## Brief
Nothing past the line containing "namespace Sys2Proof.Tests" belongs in the output. Copy exactly every line of the data below from the first up to and including it.

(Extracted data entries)
-- ==== Sys2Proof/Tests/Slice0.lean ====
section
/-! SUPPORT. The model's own tests: the WellFormed smoke tests, a written-out word for every operation, one
or two steps for every operation with the values of spec/95_test_vectors.md, and for every statement with
hypotheses a named witness that meets them. -/

open Sys2Proof Sys2Proof.Machine Sys2Proof.Claims

namespace Sys2Proof.Tests

/-! ### WellFormed: each of the eight range checks refuses a command outside ±16384 (rule R25) -/

theorem test_wf_refuses_frameA_command0 : (Instr.cmdFrameA 0x4001 0 0 0).wf = false := by decide
theorem test_wf_refuses_frameA_command1 : (Instr.cmdFrameA 0 0xBFFF 0 0).wf = false := by decide
theorem test_wf_refuses_frameA_command2 : (Instr.cmdFrameA 0 0 0x4001 0).wf = false := by decide
theorem test_wf_refuses_frameA_command3 : (Instr.cmdFrameA 0 0 0 0xBFFF).wf = false := by decide
theorem test_wf_refuses_frameB_command0 : (Instr.cmdFrameB 0x4001 0 0 0).wf = false := by decide
theorem test_wf_refuses_frameB_command1 : (Instr.cmdFrameB 0 0xBFFF 0 0).wf = false := by decide
theorem test_wf_refuses_frameB_command2 : (Instr.cmdFrameB 0 0 0x4001 0).wf = false := by decide
theorem test_wf_refuses_frameB_command3 : (Instr.cmdFrameB 0 0 0 0xBFFF).wf = false := by decide
theorem test_wf_accepts_the_extremes : (Instr.cmdFrameA 0x4000 0xC000 0x4000 0xC000).wf = true
    ∧ (Instr.cmdFrameB 0x4000 0xC000 0x4000 0xC000).wf = true := by decide

/-! ### Decoding: words written out from rules R81 to R91 (header, payload, opcode and operands in hex) -/

theorem test_decode_telem200 : decode (.frameIn 0x0000008030820000708FF9C2A99#106)
    = .ok (.telem200 0x2000 0x0708 0xFF9C 0x2A) := by decide
theorem test_decode_telem201 : decode (.frameIn 0x0000008070812340708FF9C2A99#106)
    = .ok (.telem201 0x1234 0x0708 0xFF9C 0x2A) := by decide
theorem test_decode_telem202 : decode (.frameIn 0x00000080B081000FFFF00010200#106)
    = .ok (.telem202 0x1000 0xFFFF 0x0001 0x02) := by decide
theorem test_decode_telem203 : decode (.frameIn 0x00000080F081FFFFF38FFF628AA#106)
    = .ok (.telem203 0x1FFF 0xFF38 0xFFF6 0x28) := by decide
theorem test_decode_telem204 : decode (.frameIn 0x000000813082000F83000010000#106)
    = .ok (.telem204 0x2000 0xF830 0x0001 0x00) := by decide
theorem test_decode_telem205 : decode (.frameIn 0x0000008170800000000000000FF#106)
    = .ok (.telem205 0x0000 0x0000 0x0000 0x00) := by decide
theorem test_decode_telem206 : decode (.frameIn 0x00000081B08100001F400641E00#106)
    = .ok (.telem206 0x1000 0x01F4 0x0064 0x1E) := by decide
theorem test_decode_telem207 : decode (.frameIn 0x00000081F0800007FFF80000000#106)
    = .ok (.telem207 0x0000 0x7FFF 0x8000 0x00) := by decide
theorem test_decode_telem208 : decode (.frameIn 0x00000082308FFFF80007FFFFF00#106)
    = .ok (.telem208 0xFFFF 0x8000 0x7FFF 0xFF) := by decide
theorem test_decode_cmdFrameA : decode (.frameOut 0x000000803080001FFFF0002FFFE#106)
    = .ok (.cmdFrameA 0x0001 0xFFFF 0x0002 0xFFFE) := by decide
theorem test_decode_cmdFrameB : decode (.frameOut 0x0000007FF080003FFFD0004FFFC#106)
    = .ok (.cmdFrameB 0x0003 0xFFFD 0x0004 0xFFFC) := by decide
theorem test_decode_pidReset : decode (.cmd 0x00000000000000000000000000000000000000001#164) = .ok .pidReset := by decide
theorem test_decode_setParam : decode (.cmd 0x42C80000C2C800003F0000003E8000003F8000002#164) = .ok (.setParam 0x3F800000 0x3E800000 0x3F000000 0xC2C80000 0x42C80000) := by decide
theorem test_decode_setGain : decode (.cmd 0x00000000000000000000000000000000400000003#164) = .ok (.setGain 0x40000000 0 0) := by decide
theorem test_decode_setLimit : decode (.cmd 0x00000000000000000000000041200000C12000004#164) = .ok (.setLimit 0xC1200000 0x41200000) := by decide
theorem test_decode_setTarget : decode (.cmd 0x0000000000000000000000000000000044FA00005#164) = .ok (.setTarget 0x44FA0000) := by decide
theorem test_decode_setSlot_ignores_upper_bits : decode (.cmd 0x00000000000000000000000000000000ABCDEF036#164) = .ok (.setSlot 0x03) := by decide
theorem test_decode_setPeriod : decode (.cmd 0x00000000000000000000000000000000000027107#164) = .ok (.setPeriod 10000 0) := by decide
theorem test_decode_start : decode (.cmd 0x00000000000000000000000000000000000000008#164) = .ok .start := by decide
theorem test_decode_idleStep : decode (.uop 0b0000#4 .first) = .ok .idleStep := by decide
theorem test_decode_tryReceive : decode (.uop 0b0001#4 .first) = .ok .tryReceive := by decide
theorem test_decode_decodeTelemetry : decode (.uop 0b0010#4 .first) = .ok .decodeTelemetry := by decide
theorem test_decode_regUpdate : decode (.uop 0b0010#4 .second) = .ok .regUpdate := by decide
theorem test_decode_slotRd : decode (.uop 0b0011#4 .first) = .ok .slotRd := by decide
theorem test_decode_calc3 : decode (.uop 0b0100#4 .first) = .ok .calc3 := by decide
theorem test_decode_calcPid : decode (.uop 0b0100#4 .second) = .ok .calcPid := by decide
theorem test_decode_quant : decode (.uop 0b0101#4 .first) = .ok .quant := by decide
theorem test_decode_slotWrCmd : decode (.uop 0b0101#4 .second) = .ok .slotWrCmd := by decide
theorem test_decode_snapshot : decode (.uop 0b0110#4 .first) = .ok .snapshot := by decide
theorem test_decode_encodeCommands : decode (.uop 0b0110#4 .second) = .ok .encodeCommands := by decide
theorem test_decode_trySendA : decode (.uop 0b0111#4 .first) = .ok .trySendA := by decide
theorem test_decode_trySendB : decode (.uop 0b1000#4 .first) = .ok .trySendB := by decide
theorem test_decode_halt : decode (.uop 0b1111#4 .first) = .ok .halt := by decide
theorem test_decode_dbgRead : decode (.port 0b011#3) = .ok (.dbgRead 3) := by decide
theorem test_decode_rejects_id_1FF : decode (.frameIn 0x0000007FF080000000000000000#106) = .error .notTelemetry := by
  decide
theorem test_decode_rejects_id_209 : decode (.frameIn 0x000000827080000000000000000#106) = .error .notTelemetry := by
  decide
theorem test_decode_rejects_wide_id : decode (.frameIn 0x200000807080000000000000000#106)
    = .error .notTelemetry := by decide
theorem test_decode_rejects_length_7 : decode (.frameIn 0x000000807070000000000000000#106)
    = .error .notTelemetry := by decide
theorem test_decode_rejects_extended : decode (.frameIn 0x000000805080000000000000000#106)
    = .error .notTelemetry := by decide
theorem test_decode_rejects_remote : decode (.frameIn 0x000000806080000000000000000#106)
    = .error .notTelemetry := by decide
theorem test_decode_rejects_reserved_opcode :
    decode (.cmd 0x00000000000000000000000000000000DEADBEEFF#164) = .error (.reservedOpcode 0xF) := by decide
theorem test_decode_rejects_phase_9 : decode (.uop 0b1001#4 .first) = .error (.undefinedPhase 9) := by decide

/-! ### One step of each operation -/

/-- A field of the next state, where there is one. -/
def after {α : Type} (o : Outcome) (f : State → α) : Option α :=
  match o with
  | .next t => some (f t)
  | .fault _ => none
  | .refused _ => none

/-- A state in the given phase with the gains of vector D-PID-1 and `dt = 0.5`, and an outside that does nothing
before the next step. -/
def base (p : BitVec 4) : State :=
  { State.reset with
    phase := p
    param := { kp := 0x3F800000, ki := 0x3E800000, kd := 0x3F000000, min := 0xC2C80000, max := 0x42C80000 }
    loop := { lastTick := 0, dtLatch := 0x3F000000, run := true }
    env := { State.reset.env with ext := [none] } }

/-- `base` with a register file whose slot `i` is `x`. -/
def withSlot (p : BitVec 4) (i : Fin 8) (x : Slot) : State :=
  { base p with rf := (base p).rf.set i.val x i.isLt }

/-- `base` with the given answers of the environment. -/
def withEnv (p : BitVec 4) (e : Env) : State := { base p with env := e }

/-- A telemetry frame as rule R82 describes it, with the given identifier and length. -/
def frameOf (id : BitVec 32) (len : Byte) (b0 b1 b2 b3 b4 b5 b6 b7 : Byte) : Frame :=
  { id := id, isStandard := true, isData := true, length := len, payload := #v[b0, b1, b2, b3, b4, b5, b6, b7] }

## Problem solution
-- ==== Sys2Proof/Tests/Slice0.lean ====
section
/-! SUPPORT. The model's own tests: the WellFormed smoke tests, a written-out word for every operation, one
or two steps for every operation with the values of spec/95_test_vectors.md, and for every statement with
hypotheses a named witness that meets them. -/

open Sys2Proof Sys2Proof.Machine Sys2Proof.Claims

namespace Sys2Proof.Tests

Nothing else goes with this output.